** Opening SOURCE DATA block **

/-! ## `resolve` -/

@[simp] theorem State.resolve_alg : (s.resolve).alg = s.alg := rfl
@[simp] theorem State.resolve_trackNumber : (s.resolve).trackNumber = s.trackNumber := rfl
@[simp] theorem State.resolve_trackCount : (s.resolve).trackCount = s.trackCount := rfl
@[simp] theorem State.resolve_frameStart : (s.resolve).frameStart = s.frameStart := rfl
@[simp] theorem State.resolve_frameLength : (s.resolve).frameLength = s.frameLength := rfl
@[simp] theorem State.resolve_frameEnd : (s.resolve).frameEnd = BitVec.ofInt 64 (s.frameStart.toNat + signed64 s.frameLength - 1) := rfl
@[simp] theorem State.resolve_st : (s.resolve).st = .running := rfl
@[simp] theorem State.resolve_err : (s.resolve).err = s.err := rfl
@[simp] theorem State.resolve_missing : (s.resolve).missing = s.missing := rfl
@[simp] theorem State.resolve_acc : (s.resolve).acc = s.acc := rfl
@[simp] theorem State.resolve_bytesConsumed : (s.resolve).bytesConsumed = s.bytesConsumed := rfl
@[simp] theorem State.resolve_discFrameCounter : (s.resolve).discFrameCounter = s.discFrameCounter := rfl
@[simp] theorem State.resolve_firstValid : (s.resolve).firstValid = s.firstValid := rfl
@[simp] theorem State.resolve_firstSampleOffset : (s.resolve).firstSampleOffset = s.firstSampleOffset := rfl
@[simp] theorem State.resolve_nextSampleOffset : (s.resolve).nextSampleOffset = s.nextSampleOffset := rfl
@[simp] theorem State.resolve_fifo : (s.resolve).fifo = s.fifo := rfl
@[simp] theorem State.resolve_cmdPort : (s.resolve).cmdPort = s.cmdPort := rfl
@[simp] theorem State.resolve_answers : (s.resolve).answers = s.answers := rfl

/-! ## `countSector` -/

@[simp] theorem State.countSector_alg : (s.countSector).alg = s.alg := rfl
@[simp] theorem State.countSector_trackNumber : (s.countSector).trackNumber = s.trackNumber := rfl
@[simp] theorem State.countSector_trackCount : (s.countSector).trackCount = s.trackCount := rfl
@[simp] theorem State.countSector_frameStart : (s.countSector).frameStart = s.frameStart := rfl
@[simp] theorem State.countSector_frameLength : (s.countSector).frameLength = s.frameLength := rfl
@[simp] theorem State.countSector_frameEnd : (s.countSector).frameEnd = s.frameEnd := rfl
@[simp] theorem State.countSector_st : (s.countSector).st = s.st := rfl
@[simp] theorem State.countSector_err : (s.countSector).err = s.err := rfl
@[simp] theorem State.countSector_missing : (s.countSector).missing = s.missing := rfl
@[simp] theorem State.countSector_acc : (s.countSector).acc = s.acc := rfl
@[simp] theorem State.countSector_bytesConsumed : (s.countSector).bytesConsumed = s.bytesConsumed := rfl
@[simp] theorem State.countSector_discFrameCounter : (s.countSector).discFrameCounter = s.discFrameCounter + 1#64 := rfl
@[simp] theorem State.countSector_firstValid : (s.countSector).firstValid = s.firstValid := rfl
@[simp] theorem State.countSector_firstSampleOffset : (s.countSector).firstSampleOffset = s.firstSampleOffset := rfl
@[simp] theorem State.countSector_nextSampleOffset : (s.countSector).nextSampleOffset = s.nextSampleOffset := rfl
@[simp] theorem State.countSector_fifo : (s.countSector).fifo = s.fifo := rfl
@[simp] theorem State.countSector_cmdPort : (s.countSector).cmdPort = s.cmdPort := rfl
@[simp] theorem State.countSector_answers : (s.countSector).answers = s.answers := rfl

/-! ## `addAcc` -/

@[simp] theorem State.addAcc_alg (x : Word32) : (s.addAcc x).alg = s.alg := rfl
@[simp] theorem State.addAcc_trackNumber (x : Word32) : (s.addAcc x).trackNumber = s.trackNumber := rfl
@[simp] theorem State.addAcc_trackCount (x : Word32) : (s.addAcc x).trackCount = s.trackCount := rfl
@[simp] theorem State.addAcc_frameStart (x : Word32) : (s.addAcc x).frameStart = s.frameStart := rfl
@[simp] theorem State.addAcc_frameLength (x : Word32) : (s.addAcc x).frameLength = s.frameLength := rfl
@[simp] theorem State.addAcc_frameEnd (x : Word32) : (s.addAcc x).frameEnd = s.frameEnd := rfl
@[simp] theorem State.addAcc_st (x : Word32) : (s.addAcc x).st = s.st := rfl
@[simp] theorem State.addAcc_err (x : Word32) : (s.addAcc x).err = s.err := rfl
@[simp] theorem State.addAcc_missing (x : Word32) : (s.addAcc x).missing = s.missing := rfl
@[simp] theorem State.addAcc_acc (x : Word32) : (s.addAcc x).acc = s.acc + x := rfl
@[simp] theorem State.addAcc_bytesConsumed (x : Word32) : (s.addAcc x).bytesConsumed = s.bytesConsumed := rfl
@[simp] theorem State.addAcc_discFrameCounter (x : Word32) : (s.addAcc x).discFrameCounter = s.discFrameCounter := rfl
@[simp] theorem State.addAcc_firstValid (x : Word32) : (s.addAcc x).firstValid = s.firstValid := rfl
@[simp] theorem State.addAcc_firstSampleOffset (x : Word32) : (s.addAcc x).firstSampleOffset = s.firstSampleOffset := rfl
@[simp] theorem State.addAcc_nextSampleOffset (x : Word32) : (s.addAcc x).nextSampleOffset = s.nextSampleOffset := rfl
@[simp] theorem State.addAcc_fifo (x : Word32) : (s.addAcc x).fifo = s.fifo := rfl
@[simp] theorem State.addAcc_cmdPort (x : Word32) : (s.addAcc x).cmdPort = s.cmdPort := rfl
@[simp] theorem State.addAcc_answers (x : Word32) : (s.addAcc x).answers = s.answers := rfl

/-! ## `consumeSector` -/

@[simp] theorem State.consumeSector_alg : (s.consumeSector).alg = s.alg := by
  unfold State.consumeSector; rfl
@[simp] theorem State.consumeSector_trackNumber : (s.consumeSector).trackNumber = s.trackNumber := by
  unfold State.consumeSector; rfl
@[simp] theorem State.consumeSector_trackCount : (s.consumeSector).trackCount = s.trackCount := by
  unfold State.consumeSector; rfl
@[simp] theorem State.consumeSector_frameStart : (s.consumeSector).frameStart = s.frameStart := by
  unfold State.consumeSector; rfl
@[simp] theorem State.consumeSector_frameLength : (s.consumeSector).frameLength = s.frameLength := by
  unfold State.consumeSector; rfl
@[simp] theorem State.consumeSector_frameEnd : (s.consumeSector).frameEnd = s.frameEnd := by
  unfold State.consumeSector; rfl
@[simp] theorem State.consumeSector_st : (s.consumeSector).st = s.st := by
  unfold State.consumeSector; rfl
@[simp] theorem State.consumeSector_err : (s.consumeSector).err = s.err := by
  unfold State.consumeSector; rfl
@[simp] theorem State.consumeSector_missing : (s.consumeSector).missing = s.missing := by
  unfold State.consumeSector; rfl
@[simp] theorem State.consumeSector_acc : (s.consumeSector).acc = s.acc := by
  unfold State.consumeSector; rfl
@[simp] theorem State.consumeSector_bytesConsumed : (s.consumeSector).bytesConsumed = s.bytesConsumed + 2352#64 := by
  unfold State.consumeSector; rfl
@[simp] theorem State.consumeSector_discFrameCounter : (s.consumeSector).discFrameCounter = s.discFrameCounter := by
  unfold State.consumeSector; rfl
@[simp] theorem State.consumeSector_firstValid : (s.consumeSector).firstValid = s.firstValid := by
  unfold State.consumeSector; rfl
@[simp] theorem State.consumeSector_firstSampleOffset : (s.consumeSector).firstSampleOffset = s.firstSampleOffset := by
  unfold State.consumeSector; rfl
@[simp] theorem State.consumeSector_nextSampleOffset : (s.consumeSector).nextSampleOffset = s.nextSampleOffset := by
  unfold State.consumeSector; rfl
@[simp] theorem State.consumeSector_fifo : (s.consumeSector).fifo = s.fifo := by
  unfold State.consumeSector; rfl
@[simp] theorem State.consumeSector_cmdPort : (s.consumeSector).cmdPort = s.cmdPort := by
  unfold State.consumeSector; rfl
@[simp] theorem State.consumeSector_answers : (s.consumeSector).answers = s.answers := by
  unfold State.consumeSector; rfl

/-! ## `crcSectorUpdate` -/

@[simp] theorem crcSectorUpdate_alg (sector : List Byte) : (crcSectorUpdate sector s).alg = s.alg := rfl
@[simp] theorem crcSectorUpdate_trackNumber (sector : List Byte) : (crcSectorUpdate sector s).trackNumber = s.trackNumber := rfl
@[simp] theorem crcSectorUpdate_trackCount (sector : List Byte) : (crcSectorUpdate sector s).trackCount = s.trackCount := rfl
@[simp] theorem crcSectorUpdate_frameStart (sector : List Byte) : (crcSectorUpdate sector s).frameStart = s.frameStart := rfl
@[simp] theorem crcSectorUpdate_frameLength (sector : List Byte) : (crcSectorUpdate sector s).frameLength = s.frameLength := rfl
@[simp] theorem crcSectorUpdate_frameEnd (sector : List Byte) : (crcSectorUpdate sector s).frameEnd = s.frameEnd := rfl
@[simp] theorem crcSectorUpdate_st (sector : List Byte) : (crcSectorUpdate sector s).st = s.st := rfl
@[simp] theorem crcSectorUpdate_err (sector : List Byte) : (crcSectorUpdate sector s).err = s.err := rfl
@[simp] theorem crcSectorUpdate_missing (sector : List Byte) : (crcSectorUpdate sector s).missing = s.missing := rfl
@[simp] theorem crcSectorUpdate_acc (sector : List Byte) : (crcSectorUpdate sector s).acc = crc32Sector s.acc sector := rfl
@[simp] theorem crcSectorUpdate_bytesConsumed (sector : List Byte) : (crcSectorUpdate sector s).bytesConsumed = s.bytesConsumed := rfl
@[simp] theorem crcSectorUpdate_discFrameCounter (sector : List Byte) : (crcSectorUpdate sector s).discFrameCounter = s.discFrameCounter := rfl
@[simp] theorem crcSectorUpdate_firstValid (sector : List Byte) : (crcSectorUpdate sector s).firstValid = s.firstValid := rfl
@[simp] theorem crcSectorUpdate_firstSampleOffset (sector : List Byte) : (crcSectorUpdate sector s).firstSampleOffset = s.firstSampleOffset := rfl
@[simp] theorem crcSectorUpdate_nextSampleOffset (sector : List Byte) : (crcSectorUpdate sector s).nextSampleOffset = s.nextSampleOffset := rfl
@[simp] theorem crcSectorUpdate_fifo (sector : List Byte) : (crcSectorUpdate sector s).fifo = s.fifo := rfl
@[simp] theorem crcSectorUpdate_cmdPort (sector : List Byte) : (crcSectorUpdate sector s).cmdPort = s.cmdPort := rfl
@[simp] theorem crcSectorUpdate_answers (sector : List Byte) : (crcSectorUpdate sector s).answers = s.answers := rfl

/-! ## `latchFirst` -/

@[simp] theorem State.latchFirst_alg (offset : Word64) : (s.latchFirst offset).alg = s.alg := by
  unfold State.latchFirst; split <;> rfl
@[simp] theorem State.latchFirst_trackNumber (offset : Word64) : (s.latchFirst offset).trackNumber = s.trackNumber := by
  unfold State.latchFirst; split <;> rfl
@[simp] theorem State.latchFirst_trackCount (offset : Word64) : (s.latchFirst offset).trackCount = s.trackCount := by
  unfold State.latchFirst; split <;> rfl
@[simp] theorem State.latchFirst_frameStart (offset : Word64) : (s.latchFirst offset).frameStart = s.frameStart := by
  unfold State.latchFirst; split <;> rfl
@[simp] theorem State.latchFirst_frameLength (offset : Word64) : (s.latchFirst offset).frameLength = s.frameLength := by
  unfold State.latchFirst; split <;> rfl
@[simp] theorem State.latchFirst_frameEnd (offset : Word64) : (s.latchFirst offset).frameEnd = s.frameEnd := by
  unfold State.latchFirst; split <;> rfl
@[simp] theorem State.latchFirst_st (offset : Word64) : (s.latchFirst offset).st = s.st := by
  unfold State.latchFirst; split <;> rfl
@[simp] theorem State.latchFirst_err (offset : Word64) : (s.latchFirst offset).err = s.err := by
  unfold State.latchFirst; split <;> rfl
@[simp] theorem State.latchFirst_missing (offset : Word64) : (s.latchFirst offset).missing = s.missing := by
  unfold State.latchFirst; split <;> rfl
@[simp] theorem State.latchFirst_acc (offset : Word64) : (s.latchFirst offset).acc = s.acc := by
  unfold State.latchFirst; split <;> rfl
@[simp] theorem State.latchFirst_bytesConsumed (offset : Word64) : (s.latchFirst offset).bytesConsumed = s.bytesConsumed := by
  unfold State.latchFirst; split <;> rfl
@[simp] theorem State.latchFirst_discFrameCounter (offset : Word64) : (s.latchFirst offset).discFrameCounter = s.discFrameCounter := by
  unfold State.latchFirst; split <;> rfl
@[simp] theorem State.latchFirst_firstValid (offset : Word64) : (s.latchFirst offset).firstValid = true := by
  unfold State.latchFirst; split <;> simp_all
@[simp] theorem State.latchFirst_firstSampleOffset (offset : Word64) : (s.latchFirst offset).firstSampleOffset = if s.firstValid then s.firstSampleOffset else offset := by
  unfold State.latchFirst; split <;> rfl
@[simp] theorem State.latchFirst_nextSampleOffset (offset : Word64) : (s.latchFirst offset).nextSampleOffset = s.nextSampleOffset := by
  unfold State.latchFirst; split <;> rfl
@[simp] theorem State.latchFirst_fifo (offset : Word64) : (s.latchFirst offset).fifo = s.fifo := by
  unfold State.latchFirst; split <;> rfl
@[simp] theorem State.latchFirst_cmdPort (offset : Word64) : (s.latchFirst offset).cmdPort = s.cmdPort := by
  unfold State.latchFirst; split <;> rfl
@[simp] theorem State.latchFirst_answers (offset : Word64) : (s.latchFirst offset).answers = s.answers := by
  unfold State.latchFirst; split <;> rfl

** Closing SOURCE DATA block **

ACTION ITEM
Go through the entries above and pull out each line with "answers" in it.

EXERCISE OUTPUT
@[simp] theorem State.resolve_answers : (s.resolve).answers = s.answers := rfl
@[simp] theorem State.countSector_answers : (s.countSector).answers = s.answers := rfl
@[simp] theorem State.addAcc_answers (x : Word32) : (s.addAcc x).answers = s.answers := rfl
@[simp] theorem State.consumeSector_answers : (s.consumeSector).answers = s.answers := by
@[simp] theorem crcSectorUpdate_answers (sector : List Byte) : (crcSectorUpdate sector s).answers = s.answers := rfl
@[simp] theorem State.latchFirst_answers (offset : Word64) : (s.latchFirst offset).answers = s.answers := by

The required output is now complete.